**THE TASK:** The lines wanted run from the first one below through the one with "def sourceWraps (j". Return them exactly.
------ RECORDS FOR PROCESSING ------
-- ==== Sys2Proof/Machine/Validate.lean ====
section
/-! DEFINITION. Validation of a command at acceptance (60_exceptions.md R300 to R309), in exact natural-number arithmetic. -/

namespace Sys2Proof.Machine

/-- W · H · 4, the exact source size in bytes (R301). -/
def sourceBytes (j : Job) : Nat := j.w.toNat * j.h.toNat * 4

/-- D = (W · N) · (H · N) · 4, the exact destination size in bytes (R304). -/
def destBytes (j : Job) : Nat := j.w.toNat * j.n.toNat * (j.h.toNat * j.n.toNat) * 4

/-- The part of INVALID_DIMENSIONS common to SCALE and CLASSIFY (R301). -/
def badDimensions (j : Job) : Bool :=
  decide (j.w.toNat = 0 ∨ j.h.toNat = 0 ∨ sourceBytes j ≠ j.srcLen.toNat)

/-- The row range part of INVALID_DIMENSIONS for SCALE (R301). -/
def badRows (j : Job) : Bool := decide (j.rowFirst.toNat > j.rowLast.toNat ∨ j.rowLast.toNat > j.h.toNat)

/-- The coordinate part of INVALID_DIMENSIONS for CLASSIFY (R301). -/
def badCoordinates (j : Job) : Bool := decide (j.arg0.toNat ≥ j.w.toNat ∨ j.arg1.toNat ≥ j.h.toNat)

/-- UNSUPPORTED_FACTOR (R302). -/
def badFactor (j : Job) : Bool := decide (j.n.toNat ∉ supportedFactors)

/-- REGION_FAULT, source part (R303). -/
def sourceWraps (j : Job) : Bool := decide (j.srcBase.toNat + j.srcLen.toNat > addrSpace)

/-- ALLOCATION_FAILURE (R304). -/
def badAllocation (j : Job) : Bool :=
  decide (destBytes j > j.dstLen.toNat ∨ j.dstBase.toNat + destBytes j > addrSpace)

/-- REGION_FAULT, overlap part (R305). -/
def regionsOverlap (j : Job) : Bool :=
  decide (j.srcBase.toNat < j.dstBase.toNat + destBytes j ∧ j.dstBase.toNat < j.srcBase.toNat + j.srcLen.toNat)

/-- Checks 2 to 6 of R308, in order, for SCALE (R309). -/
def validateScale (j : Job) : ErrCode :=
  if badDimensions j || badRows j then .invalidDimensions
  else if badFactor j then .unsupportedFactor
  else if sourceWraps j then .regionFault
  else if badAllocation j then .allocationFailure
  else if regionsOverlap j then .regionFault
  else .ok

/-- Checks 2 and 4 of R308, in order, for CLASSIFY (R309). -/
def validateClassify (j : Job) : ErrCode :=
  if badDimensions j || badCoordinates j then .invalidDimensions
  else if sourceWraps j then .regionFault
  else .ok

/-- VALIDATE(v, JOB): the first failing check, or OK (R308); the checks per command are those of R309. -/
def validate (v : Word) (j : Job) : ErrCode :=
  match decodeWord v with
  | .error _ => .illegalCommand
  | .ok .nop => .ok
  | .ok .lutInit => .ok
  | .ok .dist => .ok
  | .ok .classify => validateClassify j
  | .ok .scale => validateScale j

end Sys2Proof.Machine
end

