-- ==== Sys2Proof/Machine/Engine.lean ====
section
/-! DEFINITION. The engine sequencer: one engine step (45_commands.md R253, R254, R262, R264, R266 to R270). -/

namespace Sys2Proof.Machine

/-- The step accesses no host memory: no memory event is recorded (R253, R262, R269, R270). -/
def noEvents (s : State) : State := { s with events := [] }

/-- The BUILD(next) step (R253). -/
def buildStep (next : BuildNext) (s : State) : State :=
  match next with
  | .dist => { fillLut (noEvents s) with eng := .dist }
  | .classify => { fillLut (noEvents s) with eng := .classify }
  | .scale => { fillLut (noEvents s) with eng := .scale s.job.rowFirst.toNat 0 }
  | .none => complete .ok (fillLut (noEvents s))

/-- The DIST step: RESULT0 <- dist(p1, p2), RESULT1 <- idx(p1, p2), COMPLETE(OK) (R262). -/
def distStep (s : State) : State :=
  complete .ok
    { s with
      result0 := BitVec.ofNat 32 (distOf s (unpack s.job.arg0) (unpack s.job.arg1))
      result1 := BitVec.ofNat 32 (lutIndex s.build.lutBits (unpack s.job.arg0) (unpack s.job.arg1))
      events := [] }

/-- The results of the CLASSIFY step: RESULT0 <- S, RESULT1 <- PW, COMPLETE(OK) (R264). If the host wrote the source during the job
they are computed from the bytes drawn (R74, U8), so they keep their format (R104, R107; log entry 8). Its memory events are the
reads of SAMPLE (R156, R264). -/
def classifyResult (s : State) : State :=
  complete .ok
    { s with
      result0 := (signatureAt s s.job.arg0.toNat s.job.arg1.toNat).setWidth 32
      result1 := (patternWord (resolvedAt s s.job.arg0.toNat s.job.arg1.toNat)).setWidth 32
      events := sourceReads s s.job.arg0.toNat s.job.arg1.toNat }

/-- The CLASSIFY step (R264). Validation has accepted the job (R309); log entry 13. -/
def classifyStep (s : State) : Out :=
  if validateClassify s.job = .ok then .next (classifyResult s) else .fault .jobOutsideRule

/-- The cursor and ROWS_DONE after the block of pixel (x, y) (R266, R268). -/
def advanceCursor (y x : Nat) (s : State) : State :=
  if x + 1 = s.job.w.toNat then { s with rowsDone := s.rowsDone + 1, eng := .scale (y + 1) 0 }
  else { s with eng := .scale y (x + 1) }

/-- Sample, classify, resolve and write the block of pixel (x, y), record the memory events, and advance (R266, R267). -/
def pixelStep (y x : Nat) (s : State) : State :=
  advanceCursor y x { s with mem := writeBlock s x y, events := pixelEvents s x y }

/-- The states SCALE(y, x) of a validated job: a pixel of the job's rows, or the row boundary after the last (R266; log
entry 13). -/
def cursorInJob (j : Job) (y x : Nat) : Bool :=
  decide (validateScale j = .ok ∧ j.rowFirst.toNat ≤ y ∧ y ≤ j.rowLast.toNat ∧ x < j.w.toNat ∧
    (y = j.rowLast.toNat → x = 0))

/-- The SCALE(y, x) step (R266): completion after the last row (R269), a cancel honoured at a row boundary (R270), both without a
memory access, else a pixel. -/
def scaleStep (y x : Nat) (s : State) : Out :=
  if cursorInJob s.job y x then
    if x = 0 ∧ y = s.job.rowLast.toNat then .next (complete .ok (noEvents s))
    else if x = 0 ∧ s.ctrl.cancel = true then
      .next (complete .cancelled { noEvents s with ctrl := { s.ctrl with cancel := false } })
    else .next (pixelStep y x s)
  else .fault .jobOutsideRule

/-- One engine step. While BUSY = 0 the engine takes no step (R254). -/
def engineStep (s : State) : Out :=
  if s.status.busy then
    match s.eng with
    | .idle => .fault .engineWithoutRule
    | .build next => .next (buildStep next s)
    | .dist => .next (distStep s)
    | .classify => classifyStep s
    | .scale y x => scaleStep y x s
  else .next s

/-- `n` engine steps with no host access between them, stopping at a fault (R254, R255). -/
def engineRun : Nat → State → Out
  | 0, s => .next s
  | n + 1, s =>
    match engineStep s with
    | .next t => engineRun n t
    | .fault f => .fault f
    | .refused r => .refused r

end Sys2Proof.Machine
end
------
**ANSWER SPACE:**
-- ==== Sys2Proof/Machine/Validate.lean ====
section
/-! DEFINITION. Validation of a command at acceptance (60_exceptions.md R300 to R309), in exact natural-number arithmetic. -/

namespace Sys2Proof.Machine

/-- W · H · 4, the exact source size in bytes (R301). -/
def sourceBytes (j : Job) : Nat := j.w.toNat * j.h.toNat * 4

/-- D = (W · N) · (H · N) · 4, the exact destination size in bytes (R304). -/
def destBytes (j : Job) : Nat := j.w.toNat * j.n.toNat * (j.h.toNat * j.n.toNat) * 4

/-- The part of INVALID_DIMENSIONS common to SCALE and CLASSIFY (R301). -/
def badDimensions (j : Job) : Bool :=
  decide (j.w.toNat = 0 ∨ j.h.toNat = 0 ∨ sourceBytes j ≠ j.srcLen.toNat)

/-- The row range part of INVALID_DIMENSIONS for SCALE (R301). -/
def badRows (j : Job) : Bool := decide (j.rowFirst.toNat > j.rowLast.toNat ∨ j.rowLast.toNat > j.h.toNat)

/-- The coordinate part of INVALID_DIMENSIONS for CLASSIFY (R301). -/
def badCoordinates (j : Job) : Bool := decide (j.arg0.toNat ≥ j.w.toNat ∨ j.arg1.toNat ≥ j.h.toNat)

/-- UNSUPPORTED_FACTOR (R302). -/
def badFactor (j : Job) : Bool := decide (j.n.toNat ∉ supportedFactors)

/-- REGION_FAULT, source part (R303). -/
def sourceWraps (j : Job) : Bool := decide (j.srcBase.toNat + j.srcLen.toNat > addrSpace)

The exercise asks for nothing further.